Required action — Please copy the material under this line exactly, keeping every line.

Data under study —
────

/-! ## PROGRAM: the clear plan (R105, R106) -/

/-- The units that a segment touches, first and last (R105). -/
def unitsOf (d : TargetDesc) (g : Segment) : Nat × Nat :=
  let u := unitSize d.clearCode
  ((g.addr.toNat - d.base.toNat) / u, (g.stop - 1 - d.base.toNat) / u)

/-- Adds a range of units to runs held last first; ranges come in ascending order (R105). -/
def addRun (runs : List (Nat × Nat)) (r : Nat × Nat) : List (Nat × Nat) :=
  match runs with
  | (a, b) :: rest => if r.1 ≤ b + 1 then (a, max b r.2) :: rest else r :: runs
  | [] => [r]

/-- The runs of consecutive units that an image touches, ascending (R105). -/
def unitRuns (d : TargetDesc) (segs : List Segment) : List (Nat × Nat) :=
  ((segs.map (unitsOf d)).foldl addRun []).reverse

/-- Requests of 16 units from a run, the last taking what remains; at most `fuel` of them (R105). -/
def splitRun : Nat → Nat → Nat → List (Nat × Nat)
  | 0, _, _ => []
  | fuel + 1, first, last =>
    if last < first then [] else
      let count := min 16 (last - first + 1)
      (first, count) :: splitRun fuel (first + count) last

/-- The requests of one run. -/
def runRequests (r : Nat × Nat) : List (Nat × Nat) := splitRun (ceilDiv (r.2 - r.1 + 1) 16) r.1 r.2

/-- The clear plan: first unit index and unit count of each request (R105, R106). -/
def clearPlan (d : TargetDesc) (clearAll : Bool) (segs : List Segment) : List (Nat × Nat) :=
  if clearAll then runRequests (0, unitCount d - 1) else (unitRuns d segs).flatMap runRequests

/-! ## PROGRAM: the steps, last first (R100, Table 6-3) -/

/-- The Image Context of the job that owns a lane. -/
def Work.laneCtx (w : Work) (n : LaneId) : Option CtxId := (w.jobOf n).bind JobSlot.ctx

/-- The segments of the lane's image; none for a job without an image. -/
def Work.laneSegs (w : Work) (n : LaneId) : List Segment :=
  match w.laneCtx n with
  | some c => (w.ctx c).segs
  | none => []

/-- The GUARD step (R113), or DONE after the last step of the set (R100). -/
def Work.enterGuard (w : Work) (env : Env) (n : LaneId) (s : StepSet) (level : Nat) : Work :=
  if s.guard then
    w.goOn env n (fun w => w.beginOrHold n .guard (fun w =>
      (w.enterStep n .guard none).request n ((w.lane n).guardRequest level)))
  else w.finalize env n .done none

/-- The next segment with a reference, and how many segments are skipped before it (R111); `i` is the index of the
list's head. -/
def nextSum (computed : List (Option Word)) (i : Nat) : List Segment → Nat × Option (Nat × Segment × Word)
  | [] => (0, none)
  | g :: gs =>
    match (match g.crc with | some v => some v | none => (computed[i]?).join) with
    | some v => (0, some (i, g, v))
    | none => let r := nextSum computed (i + 1) gs
      (r.1 + 1, r.2)

/-- SUM goes on from segment `pos` (R111, R112): segments without a reference are skipped and counted, the position moves to
the next one with a reference, which is sent, or beyond the last, and the step completes. A lane that has to stop has
skipped them (DESIGN CHOICE, log entry 46). -/
def Work.sumGo (w : Work) (env : Env) (n : LaneId) (s : StepSet) (level pos : Nat) : Work :=
  let computed := match w.laneCtx n with | some c => (w.ctx c).computed | none => []
  let r := nextSum computed pos ((w.laneSegs n).drop pos)
  let w := (w.setPos n (some (pos + r.1))).modLane n (fun l =>
    { l with ctx := { l.ctx with sumsSkipped := l.ctx.sumsSkipped + r.1 } })
  match r.2 with
  | some (i, g, v) => w.goOn env n (fun w => w.request n ((w.lane n).sumRequest i g v))
  | none => w.enterGuard env n s level

/-- The SUM step has a request to send: a segment with a reference (R111). -/
def Work.sumNeeded (w : Work) (n : LaneId) : Bool :=
  (nextSum (match w.laneCtx n with | some c => (w.ctx c).computed | none => []) 0 (w.laneSegs n)).2.isSome

/-- The SUM step, or what follows it. A SUM step that skips every segment is not held back (R144). -/
def Work.enterSum (w : Work) (env : Env) (n : LaneId) (s : StepSet) (level : Nat) : Work :=
  if s.sum then
    w.goOn env n (fun w =>
      let k := fun w : Work => (w.enterStep n .sum (some 0)).sumGo env n s level 0
      if w.sumNeeded n then w.beginOrHold n .sum k else k w)
  else w.enterGuard env n s level

/-- The page at the lane's cursor and the buffer that holds it whole (R108, R110). -/
def Work.pageReady (w : Work) (c : CtxId) (n : LaneId) : Option (Nat × BufId) :=
  match (w.ctx c).pageAt (w.lane n).ctx.cursor with
  | none => none
  | some p => (w.heldPage c p).map (fun b => (p, b))

/-- CHECK: the READ of the page at the cursor when it is HELD, otherwise the lane waits READY (R110). -/
def Work.checkGo (w : Work) (env : Env) (n : LaneId) (c : CtxId) : Work :=
  w.goOn env n (fun w => match w.pageReady c n with
    | some (p, _) => w.request n ((w.lane n).readRequest (.checkRead p) p (w.ctx c).size)
    | none => w)

/-- The CHECK step of a job without WRITE, or what follows it. -/
def Work.enterCheck (w : Work) (env : Env) (n : LaneId) (s : StepSet) (level : Nat) : Work :=
  match s.check, w.laneCtx n with
  | true, some c =>
    w.goOn env n (fun w => w.beginOrHold n .check (fun w => (w.enterStep n .check none).checkGo env n c))
  | _, _ => w.enterSum env n s level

────

Exercise result —
/-! ## PROGRAM: the clear plan (R105, R106) -/

/-- The units that a segment touches, first and last (R105). -/
def unitsOf (d : TargetDesc) (g : Segment) : Nat × Nat :=
  let u := unitSize d.clearCode
  ((g.addr.toNat - d.base.toNat) / u, (g.stop - 1 - d.base.toNat) / u)

/-- Adds a range of units to runs held last first; ranges come in ascending order (R105). -/
def addRun (runs : List (Nat × Nat)) (r : Nat × Nat) : List (Nat × Nat) :=
  match runs with
  | (a, b) :: rest => if r.1 ≤ b + 1 then (a, max b r.2) :: rest else r :: runs
  | [] => [r]

/-- The runs of consecutive units that an image touches, ascending (R105). -/
def unitRuns (d : TargetDesc) (segs : List Segment) : List (Nat × Nat) :=
  ((segs.map (unitsOf d)).foldl addRun []).reverse

/-- Requests of 16 units from a run, the last taking what remains; at most `fuel` of them (R105). -/
def splitRun : Nat → Nat → Nat → List (Nat × Nat)
  | 0, _, _ => []
  | fuel + 1, first, last =>
    if last < first then [] else
      let count := min 16 (last - first + 1)
      (first, count) :: splitRun fuel (first + count) last

/-- The requests of one run. -/
def runRequests (r : Nat × Nat) : List (Nat × Nat) := splitRun (ceilDiv (r.2 - r.1 + 1) 16) r.1 r.2

/-- The clear plan: first unit index and unit count of each request (R105, R106). -/
def clearPlan (d : TargetDesc) (clearAll : Bool) (segs : List Segment) : List (Nat × Nat) :=
  if clearAll then runRequests (0, unitCount d - 1) else (unitRuns d segs).flatMap runRequests

/-! ## PROGRAM: the steps, last first (R100, Table 6-3) -/

/-- The Image Context of the job that owns a lane. -/
def Work.laneCtx (w : Work) (n : LaneId) : Option CtxId := (w.jobOf n).bind JobSlot.ctx

/-- The segments of the lane's image; none for a job without an image. -/
def Work.laneSegs (w : Work) (n : LaneId) : List Segment :=
  match w.laneCtx n with
  | some c => (w.ctx c).segs
  | none => []

/-- The GUARD step (R113), or DONE after the last step of the set (R100). -/
def Work.enterGuard (w : Work) (env : Env) (n : LaneId) (s : StepSet) (level : Nat) : Work :=
  if s.guard then
    w.goOn env n (fun w => w.beginOrHold n .guard (fun w =>
      (w.enterStep n .guard none).request n ((w.lane n).guardRequest level)))
  else w.finalize env n .done none

/-- The next segment with a reference, and how many segments are skipped before it (R111); `i` is the index of the
list's head. -/
def nextSum (computed : List (Option Word)) (i : Nat) : List Segment → Nat × Option (Nat × Segment × Word)
  | [] => (0, none)
  | g :: gs =>
    match (match g.crc with | some v => some v | none => (computed[i]?).join) with
    | some v => (0, some (i, g, v))
    | none => let r := nextSum computed (i + 1) gs
      (r.1 + 1, r.2)

/-- SUM goes on from segment `pos` (R111, R112): segments without a reference are skipped and counted, the position moves to
the next one with a reference, which is sent, or beyond the last, and the step completes. A lane that has to stop has
skipped them (DESIGN CHOICE, log entry 46). -/
def Work.sumGo (w : Work) (env : Env) (n : LaneId) (s : StepSet) (level pos : Nat) : Work :=
  let computed := match w.laneCtx n with | some c => (w.ctx c).computed | none => []
  let r := nextSum computed pos ((w.laneSegs n).drop pos)
  let w := (w.setPos n (some (pos + r.1))).modLane n (fun l =>
    { l with ctx := { l.ctx with sumsSkipped := l.ctx.sumsSkipped + r.1 } })
  match r.2 with
  | some (i, g, v) => w.goOn env n (fun w => w.request n ((w.lane n).sumRequest i g v))
  | none => w.enterGuard env n s level

/-- The SUM step has a request to send: a segment with a reference (R111). -/
def Work.sumNeeded (w : Work) (n : LaneId) : Bool :=
  (nextSum (match w.laneCtx n with | some c => (w.ctx c).computed | none => []) 0 (w.laneSegs n)).2.isSome

/-- The SUM step, or what follows it. A SUM step that skips every segment is not held back (R144). -/
def Work.enterSum (w : Work) (env : Env) (n : LaneId) (s : StepSet) (level : Nat) : Work :=
  if s.sum then
    w.goOn env n (fun w =>
      let k := fun w : Work => (w.enterStep n .sum (some 0)).sumGo env n s level 0
      if w.sumNeeded n then w.beginOrHold n .sum k else k w)
  else w.enterGuard env n s level

/-- The page at the lane's cursor and the buffer that holds it whole (R108, R110). -/
def Work.pageReady (w : Work) (c : CtxId) (n : LaneId) : Option (Nat × BufId) :=
  match (w.ctx c).pageAt (w.lane n).ctx.cursor with
  | none => none
  | some p => (w.heldPage c p).map (fun b => (p, b))

/-- CHECK: the READ of the page at the cursor when it is HELD, otherwise the lane waits READY (R110). -/
def Work.checkGo (w : Work) (env : Env) (n : LaneId) (c : CtxId) : Work :=
  w.goOn env n (fun w => match w.pageReady c n with
    | some (p, _) => w.request n ((w.lane n).readRequest (.checkRead p) p (w.ctx c).size)
    | none => w)

/-- The CHECK step of a job without WRITE, or what follows it. -/
def Work.enterCheck (w : Work) (env : Env) (n : LaneId) (s : StepSet) (level : Nat) : Work :=
  match s.check, w.laneCtx n with
  | true, some c =>
    w.goOn env n (fun w => w.beginOrHold n .check (fun w => (w.enterStep n .check none).checkGo env n c))
  | _, _ => w.enterSum env n s level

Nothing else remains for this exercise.